Пили в Марьиной Роще, как рассказывал Шебаршин, кстати, мало, да и вообще люди — в отличие от девяностых ельцинских годов, когда народ откровенно спаивали не самым качественным заморским спиртом «роял» (его звали просто «роялем», как некую канифоль или смазку для гитарных струн) — старались особенно не пить. В основном выпивали.
А это происходило редко, как правило, по праздникам либо в дни, связанные с какими-нибудь личными или семейными событиями.
Многие обитатели Марьиной Рощи держали в своих сараях кур и поросят. Ну, куры — это дело обыденное, мелкое, а вот поросенок, особенно подросший, превратившийся в глыбу весом пудов так в шесть — это дело серьезное.
Завалить такого поросенка — уже событие. Собирался весь двор, накрывали стол, жарили свежую, одуряюще вкусную печенку — каждому обязательно доставалось хотя бы по кусочку, — обязательно было на таких пиршествах и «хлебное вино» — сиречь водка. Пели песни, вспоминали прошлое, прежде всего военные годы, будь они неладны.
Леня Шебаршин тоже вспоминал военные годы. Особенно один из зимних вечеров 1942 года.
Жили Шебаршины, как известно, на втором этаже; было, конечно, тесно, но, ведомо всем, теснота в укладе русских людей никогда не считалась пороком, недаром же бытовала пословица: «В тесноте, да не в обиде», — а в небольшой квартире Шебаршиных жило три семьи.
Поздно вечером — синим, вьюжным — в дверь внизу кто-то постучал. Сильно постучал — знал, видимо, этот человек, что слабый стук на втором этаже вряд ли кто услышит… Стук услышали, только вот какая штука — очень уж никому не хотелось выходить в промерзлый, насквозь пробиваемый ветром, дующим из всех щелей, коридор, затем спускаться по скрипучей, покосившейся от времени лестнице вниз, открывать дверь.
Это было настоящим испытанием, проверкой организма на прочность.
Стук внизу повторился. Был он настойчивым, требовательным, и еще в нем было нечто такое, что обязательно сдергивает человека с места — это когда кому-то требуется помощь… Именно это и послышалось в неурочном стуке.
Кто-то из Шебаршиных в галошах на босую ногу, в старой телогрейке, накинутой на плечи, выглянул в ледяной коридор, затем, накрываясь с головой белесым паром, вымахнувшим следом из хорошо натопленной квартиры, прокричал, приложив ко рту ладонь:
— Кто там?
В ответ прозвучало что-то невнятное — не разобрать, что.

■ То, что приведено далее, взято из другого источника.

/-- Everything a step that answers a next state can do: nothing, an operation (of an input, or of a line
of a host routine), or a host write of RXBUF in `Idle`. -/
theorem step_cases {s t : State} (h : step s = .next t) :
    (s.inputs = [] ∧ t = quiet s) ∨
    ∃ x rest, s.inputs = x :: rest ∧ s.env.tick.toNat ≤ x.now.toNat ∧
      ((∃ i pending u, ¬ isInternal i ∧ exec i (taken x rest pending s) = .next u ∧
          t = { u with host := t.host }) ∨
        t = present x rest s ∨
        ∃ o v, x.what = .hostWrite o v ∧ s.block.phase = .idle ∧ t = { present x rest s with
          block := { s.block with rxbuf := Memory.write s.block.rxbuf o.toNat v } }) := by
  cases hin : s.inputs with
  | nil =>
    have hf : fetch s = .idle := by rw [fetch, hin]
    rw [step, hf] at h; cases h; exact .inl ⟨rfl, rfl⟩
  | cons x rest =>
    refine .inr ⟨x, rest, rfl, ?_⟩
    by_cases ht : x.now < s.env.tick
    · have hf : fetch s = .refuse .tickDecreases := by rw [fetch, hin]; exact if_pos ht
      rw [step, hf] at h; cases h
    have hf : fetch s = fetchStimulus x.what (present x rest s) := by
      rw [fetch, hin]; exact if_neg ht
    rw [step, hf] at h
    refine ⟨by rw [BitVec.lt_def] at ht; omega, ?_⟩
    have same : present x rest s = taken x rest s.env.pending s := rfl
    have pend : ∀ q, (match fetchPending { present x rest s with env := { (present x rest s).env with pending := q } } with
        | .idle => Host.Outcome.next (quiet s) | .refuse why => .refused why | .run i t => exec i t
        | .done r => r) = Host.Outcome.next t →
        (q = [] ∧ t = taken x rest [] s) ∨ ∃ i later, ¬ isInternal i ∧ exec i (taken x rest later s) = .next t := by
      intro q hq
      cases q with
      | nil => cases hq; exact .inl ⟨rfl, rfl⟩
      | cons w later => exact .inr ⟨decodeEvent w, later, decodeEvent_external w, hq⟩
    cases hw : x.what with
    | port form =>
      rw [hw] at h
      cases form with
      | request w p =>
        simp only [fetchStimulus, fetchPort] at h
        cases hd : decode (.request w p) with
        | instr i => rw [hd] at h; exact .inl ⟨i, _, t, decode_external hd, same ▸ h, rfl⟩
        | bad why => rw [hd] at h; cases h
      | wire b =>
        simp only [fetchStimulus, fetchPort] at h
        cases hd : decode (.wire b) with
        | instr i => rw [hd] at h; exact .inl ⟨i, _, t, decode_external hd, same ▸ h, rfl⟩
        | bad why => rw [hd] at h; cases h
      | event w =>
        rcases pend _ h with ⟨hq, _⟩ | ⟨i, later, hi, he⟩
        · simp at hq
        · exact .inl ⟨i, later, t, hi, he, rfl⟩
    | deliver =>
      rw [hw] at h
      rcases pend s.env.pending h with ⟨hq, rfl⟩ | ⟨i, later, hi, he⟩
      · exact .inr (.inl (by rw [same, hq]))
      · exact .inl ⟨i, later, t, hi, he, rfl⟩
    | call op =>
      rw [hw] at h
      by_cases ho : (op.isApi && op.wf) = true
      · simp only [fetchStimulus, if_pos ho] at h
        refine .inl ⟨op, _, t, ?_, same ▸ h, rfl⟩
        cases op <;> first | exact id | exact absurd ho (by simp [Instr.isApi])
      · simp only [fetchStimulus, if_neg ho] at h; cases h
    | resume =>
      rw [hw] at h
      cases h
      have line : ∀ i u, ¬ isInternal i → exec i (present x rest s) = .next u →
          ∀ t : State, t = { u with host := t.host } →
          ∃ (i : Instr) (pending : List EvtWord) (u : State),
            ¬ isInternal i ∧ exec i (taken x rest pending s) = .next u ∧
              t = { u with host := t.host } := fun i u hi he t ht => ⟨i, _, u, hi, same ▸ he, ht⟩
      simp only [resume]
      split
      · exact .inr (.inl rfl)
      rename_i l outer hl
      cases l with
      | srsPoll => exact .inl (line .reqPoll _ id rfl _ rfl)
      | srsStatus => exact .inl (line .reqGetStatus _ id rfl _ (afterStatus_host _ rfl))
      | srsLength => exact .inl (line .reqGetRxlen _ id rfl _ rfl)
      | rrsPoll => exact .inl (line .reqPoll _ id rfl _ rfl)
      | rrsStatus => exact .inl (line .reqGetStatus _ id rfl _ (afterStatus_host _ rfl))
      | rrsLength => exact .inl (line .reqGetRxlen _ id rfl _ rfl)
      | rrsHandler n => exact .inr (.inl rfl)
      | rrsReplyPoll => exact .inl (line .reqPoll _ id rfl _ rfl)
      | rrsReplyStatus => exact .inl (line .reqGetStatus _ id rfl _ (afterStatus_host _ rfl))
    | handlerReply p =>
      rw [hw] at h
      simp only [fetchStimulus, handlerReplies] at h
      split at h
      · cases h
        exact .inl ⟨.reqSend false 0 0 p, _, _, id, rfl, afterStart_host _ _⟩
      · cases h
    | hostWrite o v =>
      rw [hw] at h
      simp only [fetchStimulus, hostWrites] at h
      split at h
      · cases h; exact .inr (.inr ⟨o, v, rfl, ‹_›, rfl⟩)
      · cases h

end Sys2Proof.Machine
end

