/-- A word with the OP of CRC8 is CRC8 or reserved (R78, R80). -/
theorem requestKind_of_op_crc8 {w : ReqWord} (h : w.toNat % 16 = 5) :
    requestKind w = some .crc8 ∨ requestKind w = none := by
  cases hkind : requestKind w with
  | none => exact .inr rfl
  | some kind =>
    have hop := congrArg BitVec.toNat (fieldOp_of_kind hkind)
    have hrow : (fieldOp (requestRowOf kind).value).toNat = 5 → kind = .crc8 := by
      cases kind <;> decide
    rw [fieldOp_toNat, h] at hop
    exact .inl (congrArg some (hrow hop.symm))

/-- Bits 15:8 of an event word are its row's (R82). -/
theorem eventWord_high_of_kind {w : EvtWord} {kind : EventKind} (h : eventKind w = some kind) :
    w.toNat / 2 ^ 8 = (eventRowOf kind).value.toNat / 2 ^ 8 := by
  have hhigh := congrArg BitVec.toNat
    (field_of_match 8 8 (eventKind_eq_some.1 h) (by cases kind <;> rfl))
  simp only [BitVec.extractLsb'_toNat, Nat.shiftRight_eq_div_pow] at hhigh
  have hw := w.isLt
  have hv := (eventRowOf kind).value.isLt
  omega

/-- A word with KIND 0 or a bit of ZERO_E is no event (R83). -/
theorem eventKind_of_high {w : EvtWord}
    (h : w.toNat / 2 ^ 8 % 2 ^ 2 = 0 ∨ w.toNat / 2 ^ 10 ≠ 0) : eventKind w = none := by
  cases hkind : eventKind w with
  | none => rfl
  | some kind =>
    have hhigh := eventWord_high_of_kind hkind
    have hrow : 1 ≤ (eventRowOf kind).value.toNat / 2 ^ 8 ∧
        (eventRowOf kind).value.toNat / 2 ^ 8 ≤ 3 := by
      cases kind <;> decide
    omega

/-- An event word is what `encode` writes for the event it is (R82). -/
theorem encode_eventOf {w : EvtWord} {kind : EventKind} (h : eventKind w = some kind) :
    encode (eventOf w kind) = some (.event w) := by
  have hmatch := eventKind_eq_some.1 h
  cases kind with
  | txc =>
    obtain rfl : w = 0x0100 := (and_fullEvent w).symm.trans hmatch
    rfl
  | lerr =>
    obtain rfl : w = 0x0300 := (and_fullEvent w).symm.trans hmatch
    rfl
  | rxb =>
    have hhigh : w.toNat / 2 ^ 8 = 2 := eventWord_high_of_kind h
    have hword : eventWord 2 (fieldData w) = w := by
      apply BitVec.eq_of_toNat_eq
      rw [toNat_eventWord, fieldData_toNat]
      show w.toNat % 2 ^ 8 + 2 ^ 8 * 2 = w.toNat
      omega
    exact congrArg (fun v => some (Encoded.event v)) hword

theorem eventOf_wf (w : EvtWord) (kind : EventKind) : (eventOf w kind).wf = true := by
  cases kind <;> rfl

theorem eventOf_isApi (w : EvtWord) (kind : EventKind) : (eventOf w kind).isApi = false := by
  cases kind <;> rfl

/-! ## The words that `encode` writes for a request with operands -/

theorem decode_sendWord (e : Bool) (r : Byte) (m : Len) {p : List Byte} (hp : payloadFits p = true) :
    decode (.request (requestWord 0x1 e r (lenOf p) m) p) = .instr (.reqSend e r m p) := by
  have hkind : requestKind (requestWord 0x1 e r (lenOf p) m) = some .send :=
    requestKind_eq_some.2 (requestWord_and_send 0x1 e r (lenOf p) m)
  rw [decode_of_kind_length hkind]
  · simp [requestOf]
  · rw [requestLength, fieldLen_requestWord, toNat_lenOf (of_decide_eq_true hp)]

theorem decode_recvWord (m : Len) :
    decode (.request (requestWord 0x2 false 0 0 m) []) = .instr (.reqRecv m) := by
  have hkind : requestKind (requestWord 0x2 false 0 0 m) = some .recv :=
    requestKind_eq_some.2 (requestWord_and_recv 0x2 false 0 0 m)
  rw [decode_of_kind_length hkind rfl, requestOf, fieldRxmax_requestWord]

theorem decode_crc8Word {p : List Byte} (hp : payloadFits p = true) :
    decode (.request (requestWord 0x5 false 0 (lenOf p) 0) p) = .instr (.reqCrc8 p) := by
  have hkind : requestKind (requestWord 0x5 false 0 (lenOf p) 0) = some .crc8 :=
    requestKind_eq_some.2 (requestWord_and_crc8 0x5 false 0 (lenOf p) 0)
  refine decode_of_kind_length hkind ?_
  rw [requestLength, fieldLen_requestWord, toNat_lenOf (of_decide_eq_true hp)]

/-! ## What an operation does to the clock and the inputs, and what a rejection is -/

/-- No operation moves the clock or takes an input. -/
theorem effect_tick {i : Instr} {s t : State} (h : Effect i s t) :
    t.env.tick = s.env.tick ∧ t.inputs = s.inputs := by
  cases h <;> exact ⟨rfl, rfl⟩

theorem exec_tick {i : Instr} {s t : State} (h : exec i s = .next t) :
    t.env.tick = s.env.tick ∧ t.inputs = s.inputs := by
  obtain ⟨u, heffect, ht⟩ := exec_effect h
  have hu := effect_tick heffect
  rw [ht]
  exact hu

/-- The cause of each rejection word (R80, R212, D26). -/
def rejectionCause (i : Instr) (w : RespWord) : Prop :=
  (w = 0x0009#16 ∧ (isSend i ∨ isRecv i)) ∨ (w = 0x000D#16 ∧ isSend i) ∨
    (w = 0x000E#16 ∧ (isSend i ∨ ∃ p, i = .reqCrc8 p ∧ Config.maxLen < p.length)) ∨
    (w = 0x000F#16 ∧ ∃ v, i = .reqReserved v)

/-- A response word of `respond` is no rejection. -/
theorem not_rejected {c : Code} {v : Byte} {w : RespWord}
    (hresp : some (responseWord false c v) = some w) : respRej w ≠ true := by
  cases hresp
  simp
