-- ==== Sys2Proof/Machine/Core.lean ====
section
/-! DEFINITION. The machine as the host's interface takes it. -/

def Sys2Proof.core : Host.Core :=
  { State := Sys2Proof.Machine.State
    Fault := Sys2Proof.Machine.Fault
    Refusal := Sys2Proof.Machine.Refusal
    step := Sys2Proof.Machine.step
    reset := Sys2Proof.Machine.State.reset }
end

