-- ==== Sys2Proof/Laws/Pins.lean ====
section
/-! SUPPORT. The laws of the pin registers: what a bit write and a data write leave in every bit (10_state.md R12, R13). -/

namespace Sys2Proof.Machine

theorem Signal.id_lt (sig : Signal) : sig.id < 14 := by cases sig <;> decide

theorem Signal.id_inj {a b : Signal} : a.id = b.id ↔ a = b := by
  constructor
  · cases a <;> cases b <;> simp [Signal.id]
  · rintro rfl; rfl

/-- A bit write sets its bit and leaves the others. -/
theorem getLsbD_setBit (x : BitVec 14) {i j : Nat} (hi : i < 14) (v : Bool) :
    (setBit x i v).getLsbD j = if j = i then v else x.getLsbD j := by
  unfold setBit
  by_cases hj : j < 14
  · cases v <;> by_cases h : j = i <;> simp [h, hi, hj] <;> omega
  · have : x.getLsbD j = false := BitVec.getLsbD_of_ge x j (by omega)
    have h : j ≠ i := by omega
    cases v <;> simp [h, this]; intros; omega

/-- Bits of the mask that keeps everything but `DATA`. -/
theorem getLsbD_keepMask (j : Nat) : (0x201F#14).getLsbD j = (decide (j < 5) || decide (j = 13)) := by
  by_cases hj : j < 14
  · revert j; decide
  · rw [BitVec.getLsbD_of_ge _ _ (by omega)]
    simp only [Bool.false_eq, Bool.or_eq_false_iff, decide_eq_false_iff_not]; omega

/-- A data write puts bit i of the byte on line Di and leaves the control latches. -/
theorem getLsbD_setData (x : BitVec 14) (b : Byte) (j : Nat) :
    (setData x b).getLsbD j = if 5 ≤ j ∧ j ≤ 12 then b.getLsbD (j - 5) else x.getLsbD j := by
  unfold setData
  simp only [BitVec.getLsbD_or, BitVec.getLsbD_and, getLsbD_keepMask, BitVec.getLsbD_shiftLeft, BitVec.getLsbD_setWidth]
  by_cases hj : j < 14
  · by_cases h : 5 ≤ j ∧ j ≤ 12
    · have h1 : ¬ j < 5 := by omega
      have h2 : j ≠ 13 := by omega
      have h3 : j - 5 < 14 := by omega
      simp [h, h1, h2, h3, hj]
    · rw [if_neg h]
      by_cases h5 : j < 5
      · simp [h5]
      · have : j = 13 := by omega
        subst this; simp
  · have hx : x.getLsbD j = false := BitVec.getLsbD_of_ge _ _ (by omega)
    have : ¬ (5 ≤ j ∧ j ≤ 12) := by omega
    simp [hx, hj, this]

/-- The field `DATA` after a data write. -/
@[simp] theorem extract_setData (x : BitVec 14) (b : Byte) : (setData x b).extractLsb' 5 8 = b := by
  ext i hi
  simp only [BitVec.getElem_extractLsb', getLsbD_setData]
  have : 5 ≤ 5 + i ∧ 5 + i ≤ 12 := by omega
  simp [this, BitVec.getLsbD_eq_getElem, hi]

/-- The field `DATA` is not disturbed by a write of a control line. -/
theorem extract_setBit (x : BitVec 14) {i : Nat} (h : i < 5 ∨ i = 13) (v : Bool) :
    (setBit x i v).extractLsb' 5 8 = x.extractLsb' 5 8 := by
  ext k hk
  simp only [BitVec.getElem_extractLsb']
  rw [getLsbD_setBit _ (by omega), if_neg (by omega)]

/-- Two pin registers with the same latch on every line are equal. -/
theorem pinReg_ext {x y : BitVec 14} (h : ∀ sig : Signal, x.getLsbD sig.id = y.getLsbD sig.id) : x = y := by
  apply BitVec.eq_of_getLsbD_eq
  intro i hi
  have := h .reset; have := h .cs; have := h .dc; have := h .wr; have := h .rd; have := h .d0; have := h .d1
  have := h .d2; have := h .d3; have := h .d4; have := h .d5; have := h .d6; have := h .d7; have := h .msel
  simp only [Signal.id] at *
  interval_cases i <;> assumption

/-! The same, line by line. -/

/-- A bit write of one line, seen on any line. -/
@[simp] theorem line_setBit (x : BitVec 14) (a b : Signal) (v : Bool) :
    (setBit x a.id v).getLsbD b.id = if b = a then v else x.getLsbD b.id := by
  rw [getLsbD_setBit x a.id_lt]; simp only [Signal.id_inj]

@[simp] theorem line_setData_reset (x : BitVec 14) (b : Byte) :
    (setData x b).getLsbD Signal.reset.id = x.getLsbD Signal.reset.id := by rw [getLsbD_setData, if_neg (by decide)]
@[simp] theorem line_setData_cs (x : BitVec 14) (b : Byte) :
    (setData x b).getLsbD Signal.cs.id = x.getLsbD Signal.cs.id := by rw [getLsbD_setData, if_neg (by decide)]
@[simp] theorem line_setData_dc (x : BitVec 14) (b : Byte) :
    (setData x b).getLsbD Signal.dc.id = x.getLsbD Signal.dc.id := by rw [getLsbD_setData, if_neg (by decide)]
@[simp] theorem line_setData_wr (x : BitVec 14) (b : Byte) :
    (setData x b).getLsbD Signal.wr.id = x.getLsbD Signal.wr.id := by rw [getLsbD_setData, if_neg (by decide)]
@[simp] theorem line_setData_rd (x : BitVec 14) (b : Byte) :
    (setData x b).getLsbD Signal.rd.id = x.getLsbD Signal.rd.id := by rw [getLsbD_setData, if_neg (by decide)]
@[simp] theorem line_setData_msel (x : BitVec 14) (b : Byte) :
    (setData x b).getLsbD Signal.msel.id = x.getLsbD Signal.msel.id := by rw [getLsbD_setData, if_neg (by decide)]

@[simp] theorem data_setBit_reset (x : BitVec 14) (v : Bool) :
    (setBit x Signal.reset.id v).extractLsb' 5 8 = x.extractLsb' 5 8 := extract_setBit x (by decide) v
@[simp] theorem data_setBit_cs (x : BitVec 14) (v : Bool) :
    (setBit x Signal.cs.id v).extractLsb' 5 8 = x.extractLsb' 5 8 := extract_setBit x (by decide) v
@[simp] theorem data_setBit_dc (x : BitVec 14) (v : Bool) :
    (setBit x Signal.dc.id v).extractLsb' 5 8 = x.extractLsb' 5 8 := extract_setBit x (by decide) v
@[simp] theorem data_setBit_wr (x : BitVec 14) (v : Bool) :
    (setBit x Signal.wr.id v).extractLsb' 5 8 = x.extractLsb' 5 8 := extract_setBit x (by decide) v
@[simp] theorem data_setBit_rd (x : BitVec 14) (v : Bool) :
    (setBit x Signal.rd.id v).extractLsb' 5 8 = x.extractLsb' 5 8 := extract_setBit x (by decide) v
@[simp] theorem data_setBit_msel (x : BitVec 14) (v : Bool) :
    (setBit x Signal.msel.id v).extractLsb' 5 8 = x.extractLsb' 5 8 := extract_setBit x (by decide) v

/-- The identifier of a line with a number below 14 is that line's. -/
theorem Signal.ofId_id (sig : Signal) : Signal.ofId (BitVec.ofNat 4 sig.id) = some sig := by cases sig <;> rfl

end Sys2Proof.Machine
end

А вдруг телеграмма, вдруг это заиндевелый старичок из ближайшего почтового отделения?
— Кто там? Не слышу! — в конце концов смельчак, решивший выскочить из тепла на холод, вынужден был спуститься по лестнице вниз, к двери, отодвинуть в сторону старый железный засов.
За дверью, присыпанной снегом, стоял усталый, похудевший, с ввалившимися щеками, в плохонькой солдатской шинели человек. Это был Владимир Иванович Шебаршин, Лёнин отец — его на сутки отпустили из госпиталя домой, отсюда он должен был вернуться назад в госпиталь, а оттуда с командой пополнения вновь оправиться на фронт.
Заохала, завсплескивала руками бабушка Евдокия Петровна, а мать Ленькина Прасковья Михайловна от радости чуть в обморок не грохнулась… Господи, это было такое счастье, такая удача для фронтовика — хотя бы на один день оказаться дома. А для домашних это было еще большим счастьем.
Первым делом надо было помыться — из таза, теплой водой, намылить голову и окунуть ее в таз. Хотя бы немного пофыркать, пролить воду на пол. Да-а, это такое счастье — очутиться дома. Бабушка Дуня тоже светилась от счастья — вон в соседний дом сегодня пришла похоронка, еще одного марьинорощинского жителя убила война — как это страшно! Как страшно вообще получать похоронки — желтоватые листки бумаги, заполненные фиолетовыми чернилами, подписанные командиром какой-нибудь стрелковой роты.
Когда была приготовлена вода и малость улегся поднявшийся шум, отец стянул с себя гимнастерку, а мать решила осмотреть глубокую зарубцевавшуюся рану — красную, затянутую тонкой непрочной кожей… Неожиданно мать вскрикнула и прижала к голове руки. Затянувшаяся рана была покрыта, как вспоминал потом Шебаршин, шевелящейся серой массой.